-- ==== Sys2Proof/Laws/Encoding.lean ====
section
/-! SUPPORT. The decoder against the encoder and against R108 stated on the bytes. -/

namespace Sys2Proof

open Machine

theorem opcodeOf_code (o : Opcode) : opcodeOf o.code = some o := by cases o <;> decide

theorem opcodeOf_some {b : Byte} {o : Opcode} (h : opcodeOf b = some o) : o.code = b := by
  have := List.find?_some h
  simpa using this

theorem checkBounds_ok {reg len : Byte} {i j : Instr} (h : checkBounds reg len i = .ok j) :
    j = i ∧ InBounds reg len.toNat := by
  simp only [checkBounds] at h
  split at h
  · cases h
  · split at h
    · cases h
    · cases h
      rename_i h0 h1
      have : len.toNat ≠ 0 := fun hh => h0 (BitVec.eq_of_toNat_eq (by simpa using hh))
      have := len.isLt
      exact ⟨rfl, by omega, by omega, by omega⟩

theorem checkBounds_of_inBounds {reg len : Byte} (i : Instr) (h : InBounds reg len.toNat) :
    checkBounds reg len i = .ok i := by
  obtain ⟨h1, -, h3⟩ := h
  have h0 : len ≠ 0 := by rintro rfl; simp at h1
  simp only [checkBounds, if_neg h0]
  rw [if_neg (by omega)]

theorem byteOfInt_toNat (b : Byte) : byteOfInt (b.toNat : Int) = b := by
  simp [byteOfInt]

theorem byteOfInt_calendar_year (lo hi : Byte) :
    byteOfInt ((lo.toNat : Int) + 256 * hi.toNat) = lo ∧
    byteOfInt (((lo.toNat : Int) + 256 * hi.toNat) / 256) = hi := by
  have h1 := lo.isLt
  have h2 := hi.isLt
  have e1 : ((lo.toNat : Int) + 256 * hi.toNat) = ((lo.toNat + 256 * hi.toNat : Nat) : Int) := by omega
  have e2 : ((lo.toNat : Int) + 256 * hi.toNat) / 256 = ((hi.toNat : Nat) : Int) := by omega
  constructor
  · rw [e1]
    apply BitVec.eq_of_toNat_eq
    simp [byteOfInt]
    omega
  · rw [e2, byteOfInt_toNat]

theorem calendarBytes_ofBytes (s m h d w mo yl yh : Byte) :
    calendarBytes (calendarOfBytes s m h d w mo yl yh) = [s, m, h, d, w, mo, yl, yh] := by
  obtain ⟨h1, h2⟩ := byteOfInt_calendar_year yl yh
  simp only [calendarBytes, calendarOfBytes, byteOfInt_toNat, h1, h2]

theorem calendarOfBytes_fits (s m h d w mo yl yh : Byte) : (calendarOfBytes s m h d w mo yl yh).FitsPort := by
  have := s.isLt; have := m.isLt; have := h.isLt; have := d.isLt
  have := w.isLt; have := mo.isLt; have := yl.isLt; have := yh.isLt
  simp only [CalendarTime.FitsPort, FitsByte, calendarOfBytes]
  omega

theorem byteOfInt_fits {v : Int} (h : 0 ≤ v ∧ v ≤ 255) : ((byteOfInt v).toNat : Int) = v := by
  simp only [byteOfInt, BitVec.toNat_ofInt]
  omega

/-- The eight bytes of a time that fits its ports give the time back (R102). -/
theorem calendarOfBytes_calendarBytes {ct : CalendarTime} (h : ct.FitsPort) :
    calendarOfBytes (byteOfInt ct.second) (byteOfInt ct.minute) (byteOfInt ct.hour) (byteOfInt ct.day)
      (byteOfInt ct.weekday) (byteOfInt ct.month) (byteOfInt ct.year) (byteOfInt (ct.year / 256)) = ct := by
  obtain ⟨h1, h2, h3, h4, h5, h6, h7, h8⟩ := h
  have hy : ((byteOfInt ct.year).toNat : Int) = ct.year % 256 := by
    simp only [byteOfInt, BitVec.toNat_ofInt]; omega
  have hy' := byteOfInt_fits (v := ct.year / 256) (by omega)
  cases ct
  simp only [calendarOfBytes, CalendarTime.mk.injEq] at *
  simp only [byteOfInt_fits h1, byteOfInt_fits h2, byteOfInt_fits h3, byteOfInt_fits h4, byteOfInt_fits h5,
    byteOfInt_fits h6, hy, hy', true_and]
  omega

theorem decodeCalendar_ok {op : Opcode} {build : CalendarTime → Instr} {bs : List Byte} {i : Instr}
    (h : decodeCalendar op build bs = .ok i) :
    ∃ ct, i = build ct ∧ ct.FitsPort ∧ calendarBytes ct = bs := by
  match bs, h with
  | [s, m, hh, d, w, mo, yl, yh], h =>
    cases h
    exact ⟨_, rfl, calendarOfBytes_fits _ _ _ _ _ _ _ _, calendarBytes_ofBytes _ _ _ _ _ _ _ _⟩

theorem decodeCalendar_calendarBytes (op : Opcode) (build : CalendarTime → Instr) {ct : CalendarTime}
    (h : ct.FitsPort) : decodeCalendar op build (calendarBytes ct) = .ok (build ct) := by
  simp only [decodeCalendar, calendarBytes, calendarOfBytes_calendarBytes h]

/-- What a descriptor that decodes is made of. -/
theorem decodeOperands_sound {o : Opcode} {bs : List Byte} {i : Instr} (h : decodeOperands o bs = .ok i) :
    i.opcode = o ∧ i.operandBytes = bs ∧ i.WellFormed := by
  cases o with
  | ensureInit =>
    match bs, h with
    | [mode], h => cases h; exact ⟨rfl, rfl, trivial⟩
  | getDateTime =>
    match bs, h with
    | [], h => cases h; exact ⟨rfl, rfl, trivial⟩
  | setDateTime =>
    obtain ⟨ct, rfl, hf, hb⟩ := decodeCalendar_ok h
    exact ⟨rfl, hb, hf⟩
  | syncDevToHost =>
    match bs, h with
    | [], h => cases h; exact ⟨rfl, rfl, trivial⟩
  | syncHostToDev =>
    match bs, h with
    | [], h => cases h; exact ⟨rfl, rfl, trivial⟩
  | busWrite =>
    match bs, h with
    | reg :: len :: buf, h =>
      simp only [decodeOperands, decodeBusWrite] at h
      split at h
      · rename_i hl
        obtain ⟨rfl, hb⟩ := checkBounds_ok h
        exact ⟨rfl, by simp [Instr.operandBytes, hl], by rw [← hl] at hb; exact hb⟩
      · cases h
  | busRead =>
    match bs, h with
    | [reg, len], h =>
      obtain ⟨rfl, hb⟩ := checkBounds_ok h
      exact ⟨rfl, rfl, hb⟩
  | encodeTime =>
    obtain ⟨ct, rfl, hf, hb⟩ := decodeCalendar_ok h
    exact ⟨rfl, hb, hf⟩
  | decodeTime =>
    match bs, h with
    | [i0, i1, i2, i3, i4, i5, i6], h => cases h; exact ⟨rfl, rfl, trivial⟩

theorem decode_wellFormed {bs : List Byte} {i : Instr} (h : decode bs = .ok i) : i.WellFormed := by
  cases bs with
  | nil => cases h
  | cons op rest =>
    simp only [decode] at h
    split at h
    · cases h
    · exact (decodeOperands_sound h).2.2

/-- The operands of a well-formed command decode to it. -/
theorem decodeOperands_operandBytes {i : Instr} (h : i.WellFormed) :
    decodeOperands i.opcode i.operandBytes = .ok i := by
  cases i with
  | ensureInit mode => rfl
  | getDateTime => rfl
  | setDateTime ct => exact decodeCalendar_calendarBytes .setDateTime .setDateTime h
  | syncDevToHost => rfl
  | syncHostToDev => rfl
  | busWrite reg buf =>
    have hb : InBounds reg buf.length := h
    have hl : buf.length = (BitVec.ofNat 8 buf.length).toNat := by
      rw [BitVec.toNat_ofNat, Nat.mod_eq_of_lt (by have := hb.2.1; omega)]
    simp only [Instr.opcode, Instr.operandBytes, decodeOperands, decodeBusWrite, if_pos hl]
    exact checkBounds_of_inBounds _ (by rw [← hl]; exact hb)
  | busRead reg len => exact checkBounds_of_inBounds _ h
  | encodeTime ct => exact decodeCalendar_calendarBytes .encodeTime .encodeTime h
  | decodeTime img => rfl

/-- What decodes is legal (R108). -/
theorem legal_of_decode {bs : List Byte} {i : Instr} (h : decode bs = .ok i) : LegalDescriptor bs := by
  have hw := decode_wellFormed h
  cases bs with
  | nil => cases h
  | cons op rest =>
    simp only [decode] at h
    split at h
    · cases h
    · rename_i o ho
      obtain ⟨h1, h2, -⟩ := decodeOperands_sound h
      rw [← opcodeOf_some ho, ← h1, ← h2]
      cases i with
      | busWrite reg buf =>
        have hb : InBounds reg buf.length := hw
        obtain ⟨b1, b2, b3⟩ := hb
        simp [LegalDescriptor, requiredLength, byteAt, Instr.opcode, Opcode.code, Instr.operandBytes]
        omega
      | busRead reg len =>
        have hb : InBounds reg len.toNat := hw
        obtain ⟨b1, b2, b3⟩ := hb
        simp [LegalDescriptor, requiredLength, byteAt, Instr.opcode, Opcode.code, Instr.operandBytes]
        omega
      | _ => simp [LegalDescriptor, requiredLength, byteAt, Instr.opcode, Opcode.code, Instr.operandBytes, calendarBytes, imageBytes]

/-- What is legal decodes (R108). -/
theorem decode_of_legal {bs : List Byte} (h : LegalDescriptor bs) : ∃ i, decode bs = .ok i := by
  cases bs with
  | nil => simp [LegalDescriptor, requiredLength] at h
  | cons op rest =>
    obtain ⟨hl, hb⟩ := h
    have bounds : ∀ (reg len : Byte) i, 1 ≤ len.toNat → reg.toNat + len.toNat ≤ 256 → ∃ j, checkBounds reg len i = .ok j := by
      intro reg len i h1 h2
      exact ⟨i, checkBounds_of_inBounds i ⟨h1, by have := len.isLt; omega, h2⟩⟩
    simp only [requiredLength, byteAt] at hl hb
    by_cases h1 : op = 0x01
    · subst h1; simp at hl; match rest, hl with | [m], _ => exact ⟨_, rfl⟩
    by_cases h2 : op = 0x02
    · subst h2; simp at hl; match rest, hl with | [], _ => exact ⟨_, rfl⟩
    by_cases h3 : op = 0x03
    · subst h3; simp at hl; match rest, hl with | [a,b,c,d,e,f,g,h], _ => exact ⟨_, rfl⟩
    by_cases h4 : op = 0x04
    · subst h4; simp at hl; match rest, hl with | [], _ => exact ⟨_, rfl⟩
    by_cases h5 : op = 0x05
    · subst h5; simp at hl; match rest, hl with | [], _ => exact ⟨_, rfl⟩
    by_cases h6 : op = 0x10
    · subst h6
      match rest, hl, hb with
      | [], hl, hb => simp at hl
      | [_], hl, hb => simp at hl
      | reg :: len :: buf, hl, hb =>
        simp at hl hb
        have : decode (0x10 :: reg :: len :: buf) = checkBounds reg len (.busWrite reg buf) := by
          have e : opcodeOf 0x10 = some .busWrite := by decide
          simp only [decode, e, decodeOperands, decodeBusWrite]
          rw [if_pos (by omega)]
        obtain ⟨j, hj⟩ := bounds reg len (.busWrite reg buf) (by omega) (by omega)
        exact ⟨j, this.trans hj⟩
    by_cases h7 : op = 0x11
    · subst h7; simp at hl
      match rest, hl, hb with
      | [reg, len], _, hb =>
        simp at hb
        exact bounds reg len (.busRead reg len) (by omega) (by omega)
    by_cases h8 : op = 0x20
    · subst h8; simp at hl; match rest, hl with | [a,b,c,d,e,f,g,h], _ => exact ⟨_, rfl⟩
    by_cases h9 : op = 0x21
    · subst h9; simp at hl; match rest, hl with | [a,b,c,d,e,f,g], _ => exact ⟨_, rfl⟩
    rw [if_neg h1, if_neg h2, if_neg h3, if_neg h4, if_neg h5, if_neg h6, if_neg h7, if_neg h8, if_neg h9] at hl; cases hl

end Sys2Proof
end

┄┄┄┄┄┄┄┄┄┄┄┄┄┄┄┄┄┄┄┄

What to do: Copy exactly the lines from the top of the entries through the line with "rw [if_neg (by omega)]" in it, please, keeping both ends and adding nothing.

Reply to the task:
-- ==== Sys2Proof/Laws/Encoding.lean ====
section
/-! SUPPORT. The decoder against the encoder and against R108 stated on the bytes. -/

namespace Sys2Proof

open Machine

theorem opcodeOf_code (o : Opcode) : opcodeOf o.code = some o := by cases o <;> decide

theorem opcodeOf_some {b : Byte} {o : Opcode} (h : opcodeOf b = some o) : o.code = b := by
  have := List.find?_some h
  simpa using this

theorem checkBounds_ok {reg len : Byte} {i j : Instr} (h : checkBounds reg len i = .ok j) :
    j = i ∧ InBounds reg len.toNat := by
  simp only [checkBounds] at h
  split at h
  · cases h
  · split at h
    · cases h
    · cases h
      rename_i h0 h1
      have : len.toNat ≠ 0 := fun hh => h0 (BitVec.eq_of_toNat_eq (by simpa using hh))
      have := len.isLt
      exact ⟨rfl, by omega, by omega, by omega⟩

theorem checkBounds_of_inBounds {reg len : Byte} (i : Instr) (h : InBounds reg len.toNat) :
    checkBounds reg len i = .ok i := by
  obtain ⟨h1, -, h3⟩ := h
  have h0 : len ≠ 0 := by rintro rfl; simp at h1
  simp only [checkBounds, if_neg h0]
  rw [if_neg (by omega)]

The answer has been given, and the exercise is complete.